Die Hoffnung zu einer besseren “Fehlerkultur” zu kommen, gemeint ist damit zumeist eine Kultur der Offenheit, Kreativität und Innovation, bzw. Angstfreiheit wird nicht damit erreicht, Fehler von ihrem Makel zu befreien und einen offenen Umgang zu propagieren. Warum reden wir nicht von einer Kultur, die wir wollen?

Grundsätzlich sich kann alles, was wir tun bzw. nicht tun sich als Fehler herausstellen, von unzähligen unvorhersehbaren Faktoren beeinflusst. Wir kennen die Zukunft nicht voraussagen.
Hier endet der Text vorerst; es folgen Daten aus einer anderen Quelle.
-- ==== Sys2Proof/Laws/Engines.lean ====
section
/-! SUPPORT. The engines' and the replays' own recursions in the terms in which statements speak of them. -/

namespace Sys2Proof.Safety

open Sys2Proof.Machine

/-- An answer of a bind is that of its parts. -/
theorem Ans.bind_ok {α β : Type} {x : Ans α} {f : α → Ans β} {y : β} (h : x.bind f = .ok y) :
    ∃ a, x = .ok a ∧ f a = .ok y := by
  cases x <;> first | exact ⟨_, rfl, h⟩ | cases h

/-- What an engine reads one after the other. -/
theorem jobReads_of_readMany {j : Job} {n : Nat} {as : List Word} :
    ∀ {s t : State} {xs : List Nat}, j.readMany n as s = .ok (xs, t) → JobReads j n as s xs t := by
  induction as with
  | nil => intro s t xs h; cases h; exact ⟨rfl, rfl⟩
  | cons a as ih =>
      intro s t xs h
      obtain ⟨⟨b, u⟩, hb, h⟩ := Ans.bind_ok h
      obtain ⟨⟨ys, v⟩, hy, h⟩ := Ans.bind_ok h
      cases h
      exact ⟨b, u, ys, hb, ih hy, rfl⟩

/-- An element that an indirect stream engine moves. -/
theorem movesElem_of_indirectElem {j : Job} {scatter : Bool} {i : Nat} {s t : State} {w : List (Nat × Nat)}
    (h : indirectElem j scatter i s = .ok (w, t)) : MovesElem j scatter i s t w := by
  obtain ⟨⟨ea, s2⟩, ha, h⟩ := Ans.bind_ok h
  obtain ⟨⟨bs, s3⟩, hr, hw⟩ := Ans.bind_ok h
  obtain ⟨⟨x, u⟩, hc, hx⟩ := Ans.bind_ok ha
  cases hx
  obtain ⟨⟨y, s1⟩, hi, hc⟩ := Ans.bind_ok hc
  obtain ⟨⟨b, v⟩, hb, hi⟩ := Ans.bind_ok hi
  cases hi
  by_cases lev : j.cmd.field 0 36 2 = 2
  · simp only [lev, if_true] at hc
    obtain ⟨⟨b', v'⟩, hb', hc⟩ := Ans.bind_ok hc
    cases hc
    exact ⟨b, _, _, _, bs, s3, hb, fun h => absurd (lev.symm.trans h) (by decide), fun _ => ⟨b', rfl, hb'⟩, hr, hw⟩
  · simp only [lev, if_false] at hc
    cases hc
    exact ⟨b, _, _, _, bs, s3, hb, fun _ => ⟨rfl, rfl⟩, fun h => absurd h lev, hr, hw⟩

/-- A record whose guard is true and the path behind it. -/
theorem bodyRecord {m : Mark} {r : TraceRec} {l : List TraceRec} {s t : State}
    (ih : ∀ {s t : State}, replayPath m l s = .ok t → BodyRuns m l s t)
    (h : (if ((pathKey m.guards r).isSome && decide (pathValue r.instr s.hart ≠ r.val)) = true then
        .error (some (0x10, numberIn (pathsOf m.guards m.trace) ((pathKey m.guards r).getD (0, 0))))
      else if r.acc.isSome then
        match replayAccess m.slice m.prec m.next r.instr s with
        | .error cause => .error (some (cause, numberIn (streamsOf m.trace) r.pc))
        | .ok s => replayPath m l s
      else
        match r.instr with
        | .br .. | .bc .. => replayPath m l s
        | i =>
            match replayOp i s with
            | none => .error none
            | some s => replayPath m l s) = .ok t) :
    ((pathKey m.guards r).isSome = true → pathValue r.instr s.hart = r.val) ∧ ∃ u, BodyRuns m l u t ∧
      if r.acc.isSome then replayAccess m.slice m.prec m.next r.instr s = .ok u
      else if (match r.instr with | .br .. | .bc .. => true | _ => false) then u = s
      else replayOp r.instr s = some u := by
  by_cases hp : (pathKey m.guards r).isSome = true ∧ pathValue r.instr s.hart ≠ r.val
  · simp [hp.1, hp.2] at h
  rw [if_neg (by simpa using hp)] at h
  refine ⟨fun hk => Decidable.not_not.mp fun hv => hp ⟨hk, hv⟩, ?_⟩
  by_cases ha : r.acc.isSome = true
  · rw [if_pos ha] at h
    split at h
    · cases h
    · rename_i u hu
      exact ⟨u, ih h, by rw [if_pos ha]; exact hu⟩
  · rw [if_neg ha] at h
    split at h
    · rename_i hr; exact ⟨s, ih h, by rw [if_neg ha, hr]; rfl⟩
    · rename_i hr; exact ⟨s, ih h, by rw [if_neg ha, hr]; rfl⟩
    · rename_i h1 h2
      split at h
      · cases h
      · rename_i u hu
        refine ⟨u, ih h, ?_⟩
        rw [if_neg ha]
        split
        · rename_i hb; cases hb
        · exact hu

/-- The trained path of an iteration runs its records. -/
theorem bodyRuns_of_replayPath {m : Mark} {l : List TraceRec} :
    ∀ {s t : State}, replayPath m l s = .ok t → BodyRuns m l s t := by
  induction l with
  | nil => intro s t h; cases h; rfl
  | cons r l ih =>
      intro s t h
      simp only [replayPath] at h
      unfold BodyRuns
      cases hc : r.instr.ctl? with
      | none =>
          simp only [hc] at h ⊢
          cases hon : r.on with
          | false => simp [hon] at h
          | true => simp only [hon] at h; exact ⟨rfl, fun off => (nomatch off), fun _ => bodyRecord ih h⟩
      | some c =>
          simp only [hc] at h ⊢
          cases hon : r.on <;> cases hg : s.hart.guard c <;> simp only [hon, hg] at h
          · exact ⟨rfl, fun _ => ih h, fun on => (nomatch on)⟩
          · simp at h
          · simp at h
          · exact ⟨rfl, fun off => (nomatch off), fun _ => bodyRecord ih h⟩

/-- Reads that pass are what an engine reads. -/
theorem readMany_of_jobReads {j : Job} {n : Nat} {as : List Word} :
    ∀ {s t : State} {xs : List Nat}, JobReads j n as s xs t → j.readMany n as s = .ok (xs, t) := by
  induction as with
  | nil => rintro s t xs ⟨rfl, rfl⟩; rfl
  | cons a as ih =>
      rintro s t xs ⟨b, u, ys, hb, hr, rfl⟩
      simp only [Job.readMany, hb, Ans.bind, ih hr]

/-- An element moves where its level is one that the command admits (R292). -/
theorem indirectElem_of_movesElem {j : Job} {scatter : Bool} {i : Nat} {s t : State} {w : List (Nat × Nat)}
    (hl : j.cmd.field 0 36 2 = 1 ∨ j.cmd.field 0 36 2 = 2) (h : MovesElem j scatter i s t w) :
    indirectElem j scatter i s = .ok (w, t) := by
  obtain ⟨b, s1, x, s2, bs, s3, hb, h1, h2, hr, hw⟩ := h
  rcases hl with hl | hl
  · obtain ⟨rfl, rfl⟩ := h1 hl
    simp only [entryOf] at hr hw
    simp only [indirectElem, indirectAddr, readIndex, hb, Ans.bind, hl, OfNat.one_ne_ofNat, if_false, hr, hw]
  · obtain ⟨b', rfl, hb'⟩ := h2 hl
    simp only [entryOf] at hr hw hb'
    simp only [indirectElem, indirectAddr, readIndex, hb, Ans.bind, hl, if_true, hb', hr, hw]

/-- A record whose guard is true and the path behind it. -/
theorem pathRecord {m : Mark} {r : TraceRec} {l : List TraceRec} {s t u : State}
    (hp : (pathKey m.guards r).isSome = true → pathValue r.instr s.hart = r.val) (hu : replayPath m l u = .ok t)
    (hx : if r.acc.isSome then replayAccess m.slice m.prec m.next r.instr s = .ok u
      else if (match r.instr with | .br .. | .bc .. => true | _ => false) then u = s
      else replayOp r.instr s = some u) :
    (if ((pathKey m.guards r).isSome && decide (pathValue r.instr s.hart ≠ r.val)) = true then
        .error (some (0x10, numberIn (pathsOf m.guards m.trace) ((pathKey m.guards r).getD (0, 0))))
      else if r.acc.isSome then
        match replayAccess m.slice m.prec m.next r.instr s with
        | .error cause => .error (some (cause, numberIn (streamsOf m.trace) r.pc))
        | .ok s => replayPath m l s
      else
        match r.instr with
        | .br .. | .bc .. => replayPath m l s
        | i =>
            match replayOp i s with
            | none => .error none
            | some s => replayPath m l s) = .ok t := by
  rw [if_neg (by simpa using hp)]
  by_cases ha : r.acc.isSome = true
  · rw [if_pos ha] at hx ⊢; rw [hx]; exact hu
  · rw [if_neg ha] at hx ⊢
    split at hx <;> simp only [if_true, Bool.false_eq_true, if_false] at hx
    · subst hx; exact hu
    · subst hx; exact hu
    · simp only [hx]; exact hu

/-- Records that run are the trained path of an iteration. -/
theorem replayPath_of_bodyRuns {m : Mark} {l : List TraceRec} :
    ∀ {s t : State}, BodyRuns m l s t → replayPath m l s = .ok t := by
  induction l with
  | nil => rintro s t rfl; rfl
  | cons r l ih =>
      rintro s t ⟨hg, off, on⟩
      simp only [replayPath]
      cases hc : r.instr.ctl? with
      | none =>
          simp only [hc] at hg ⊢
          obtain ⟨hp, u, hu, hx⟩ := on hg.symm
          simp only [← hg]
          exact pathRecord hp (ih hu) hx
      | some c =>
          simp only [hc] at hg ⊢
          cases ho : r.on with
          | false => rw [ho] at hg; simp only [hg]; exact ih (off ho)
          | true =>
              rw [ho] at hg
              obtain ⟨hp, u, hu, hx⟩ := on ho
              simp only [hg]
              exact pathRecord hp (ih hu) hx

/-- The elements of an indirect stream command: each moves or is refused, and the first refusal's STATUS stands (R293). -/
theorem indirectElems_run {j : Job} {scatter : Bool} {σ : Nat → State} {w : Nat → List (Nat × Nat)} {st : Nat → Byte}
    {n : Nat} : ∀ (i : Nat) (status : Byte) (ext : List (Nat × Nat)),
    (∀ e, i ≤ e → e < i + n → (st e = 0 → indirectElem j scatter e (σ e) = .ok (w e, σ (e + 1))) ∧
      (st e ≠ 0 → indirectElem j scatter e (σ e) = .bad (st e) ∧ σ (e + 1) = σ e ∧ w e = [])) →
    indirectElems j scatter n i status ext (σ i) = some (finish j.h j.k
      (((status :: (List.range' i n).map st).find? fun x => x ≠ 0).getD 0) 0
      ((σ (i + n)).cover ((List.range' i n).foldl (fun l e => addExt l (w e)) ext))) := by
  induction n with
  | zero =>
      intro i status ext _
      have : ([status].find? fun x => x ≠ 0).getD 0 = status := by
        rw [List.find?_cons]; by_cases h : status = 0 <;>
          simp only [h, ne_eq, not_true_eq_false, not_false_eq_true, decide_true, decide_false, List.find?_nil, Option.getD_none,
            Option.getD_some]
      simp only [indirectElems, List.range'_zero, List.map_nil, List.foldl_nil, Nat.add_zero, this]
  | succ n ih =>
      intro i status ext h
      obtain ⟨moves, refuses⟩ := h i (le_refl _) (by omega)
      have rest := fun x y => ih (i + 1) x y fun e h1 h2 => h e (by omega) (by omega)
      rw [show i + 1 + n = i + (n + 1) by omega] at rest
      simp only [indirectElems, List.range'_succ, List.map_cons, List.foldl_cons]
      by_cases hs : st i = 0
      · rw [moves hs]
        simp only [rest, List.find?_cons, hs, ne_eq, not_true_eq_false, decide_false]
      · obtain ⟨hb, hσ, hw⟩ := refuses hs
        rw [hb, ← hσ]
        simp only [rest, hw, List.find?_cons, hs, ne_eq, not_false_eq_true, decide_true]
        by_cases h0 : status = 0 <;>
          simp only [h0, hs, if_true, if_false, not_true_eq_false, not_false_eq_true, decide_true, decide_false] <;> rfl

/-- The elements of a reduction that all succeed (R295). -/
theorem reduceElems_run {j : Job} {bufs : List Word} {σ u : Nat → State} {xs : Nat → List Nat} {w : Nat → List (Nat × Nat)}
    {n : Nat} : ∀ (i : Nat) (g : Flags) (ext : List (Nat × Nat)),
    (∀ e, i ≤ e → e < i + n →
      j.readMany j.cmd.esize (bufs.map fun b => b + BitVec.ofNat 64 (e * j.cmd.esize)) (σ e) = .ok (xs e, u e) ∧
      j.write (j.cmd.words.getD 3 0 + BitVec.ofNat 64 (e * j.cmd.esize)) (sumElem j.cmd (xs e)).1 false
        { u e with fresh := (u e).fresh + 1 } = .ok (w e, σ (e + 1))) →
    reduceElems j (reduceElem j bufs) (List.range' i n) 0 g ext (σ i) = .ok (0,
      (List.range' i n).foldl (fun a e => a ||| (sumElem j.cmd (xs e)).2) g,
      (σ (i + n)).cover ((List.range' i n).foldl (fun l e => addExt l (w e)) ext)) := by
  induction n with
  | zero => intro i g ext _; rfl
  | succ n ih =>
      intro i g ext h
      obtain ⟨hr, hw⟩ := h i (le_refl _) (by omega)
      have rest := ih (i + 1) (g ||| (sumElem j.cmd (xs i)).2) (addExt ext (w i)) fun e h1 h2 => h e (by omega) (by omega)
      rw [show i + 1 + n = i + (n + 1) by omega] at rest
      have hs : reduceElem j bufs i (σ i) = .ok ((sumElem j.cmd (xs i)).1, (sumElem j.cmd (xs i)).2, u i) := by
        simp only [reduceElem, hr, Ans.bind]
      simp only [List.range'_succ, reduceElems, hs, List.foldl_cons]
      simp only [ne_eq, not_true_eq_false, decide_false, Bool.false_and, Bool.false_eq_true, if_false, hw, rest]

/-- The tokens of an attention whose rows are all intact (R297). -/
theorem attendFrom_run {j : Job} {q : Row} {σ : Nat → State} {bt kb vb : Nat → List Byte} {n : Nat} :
    ∀ (i : Nat) (acc : Soft),
    (∀ t, i ≤ t → t < i + n →
      j.read (j.cmd.words.getD 2 0 + BitVec.ofNat 64 (4 * (t / 16))) 4 (σ t) = .ok (bt t, σ (t + 1)) ∧
      poolBytes j 8 (j.cmd.words.getD 3 0 + BitVec.ofNat 64 (32 * j.cmd.rb * leNat (bt t)) + BitVec.ofNat 64 (j.cmd.rb * (t % 16)))
        (34 * j.cmd.db) (σ (t + 1)) = .ok (kb t) ∧
      poolBytes j 8 (j.cmd.words.getD 3 0 + BitVec.ofNat 64 (32 * j.cmd.rb * leNat (bt t))
        + BitVec.ofNat 64 (j.cmd.rb * (16 + t % 16))) (34 * j.cmd.db) (σ (t + 1)) = .ok (vb t) ∧
      (rowOfBytes j.cmd.db (kb t)).residueOk j.cmd.db = true ∧ (rowOfBytes j.cmd.db (vb t)).residueOk j.cmd.db = true) →
    attendFrom j q n i acc (σ i) = .ok ((List.range' i n).foldl (fun a t =>
      a.token j.cmd.db (j.cmd.field 4 32 32) q (rowOfBytes j.cmd.db (kb t)) (rowOfBytes j.cmd.db (vb t))) acc, σ (i + n)) := by
  induction n with
  | zero => intro i acc _; rfl
  | succ n ih =>
      intro i acc h
      obtain ⟨hb, hk, hv, ok, ov⟩ := h i (le_refl _) (by omega)
      have rest := fun a => ih (i + 1) a fun t h1 h2 => h t (by omega) (by omega)
      rw [show i + 1 + n = i + (n + 1) by omega] at rest
      simp only [attendFrom, hb, Ans.bind, hk, hv, ok, ov, Bool.not_true, Bool.or_self, Bool.false_eq_true, if_false, rest,
        List.range'_succ, List.foldl_cons]

end Sys2Proof.Safety
end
Was wir aber tun können ist:

  1. Muster erkennen: wo geht immer wieder etwas in ähnlicher Form schief? Wo gibt es möglicherweise systemische, strukturelle Probleme? Wie zum Beispiel Kommunikation, die nie gelingt, Kundenbeschwerden, die sich in ähnlicher Form häufen, etc. Fehler sind auch Spannungen, oder Fehlleistungen und Hinweise, dass etwas noch unklar ist, noch geübt werden muss oder eine nächste Entwicklungsphase ansteht. Das nennt man dann organisationales Lernen.
  2. Aus Erfolgen lernen: Erfolge können wir Fehler zufällig passieren, Glücksfälle sein. Uns interessieren die Muster, das sind schlichtweg Wiederholungen von ähnlichen Situationen, die immer wieder zu Erfolg führen. Wie beim Gehirn, das in dem Moment, in dem ein kohärentes Ergebnis erzeugt wurde, positive Gefühle erzeugt. Jetzt weiß das Gehirn: ah, ein Ergebnis, diesen Zustand speichern und verstärken, sodass man sich daran erinnert und ihn wieder abrufen kann.  Ich könnte mir vorstellen, dass dies auch für Organisationen zutrifft. Mein Vorschlag ist, sich auf diese Erfolgsmuster zu konzentrieren, sich dieser bewusst zu werden: was ist uns da gelungen? Wie haben wir das geschafft? Was könnten wir für zukünftige ähnliche/andere Situationen ableiten? Wie können wir diese Muster mit positiven Emotionen aufladen und sie auf diese Weise stabilisieren?
  3. Das Gegenmittel/Heilmittel zu Verunsicherung ist nicht mehr Stabilität sondern tiefes Vertrauen zu entwickeln. Die fruchtlose Suche nach der richtigen Lösung, die eine a-priori Festlegung einer Zukunft benötigt, führt nicht zu Sicherheit sondern zu Frust.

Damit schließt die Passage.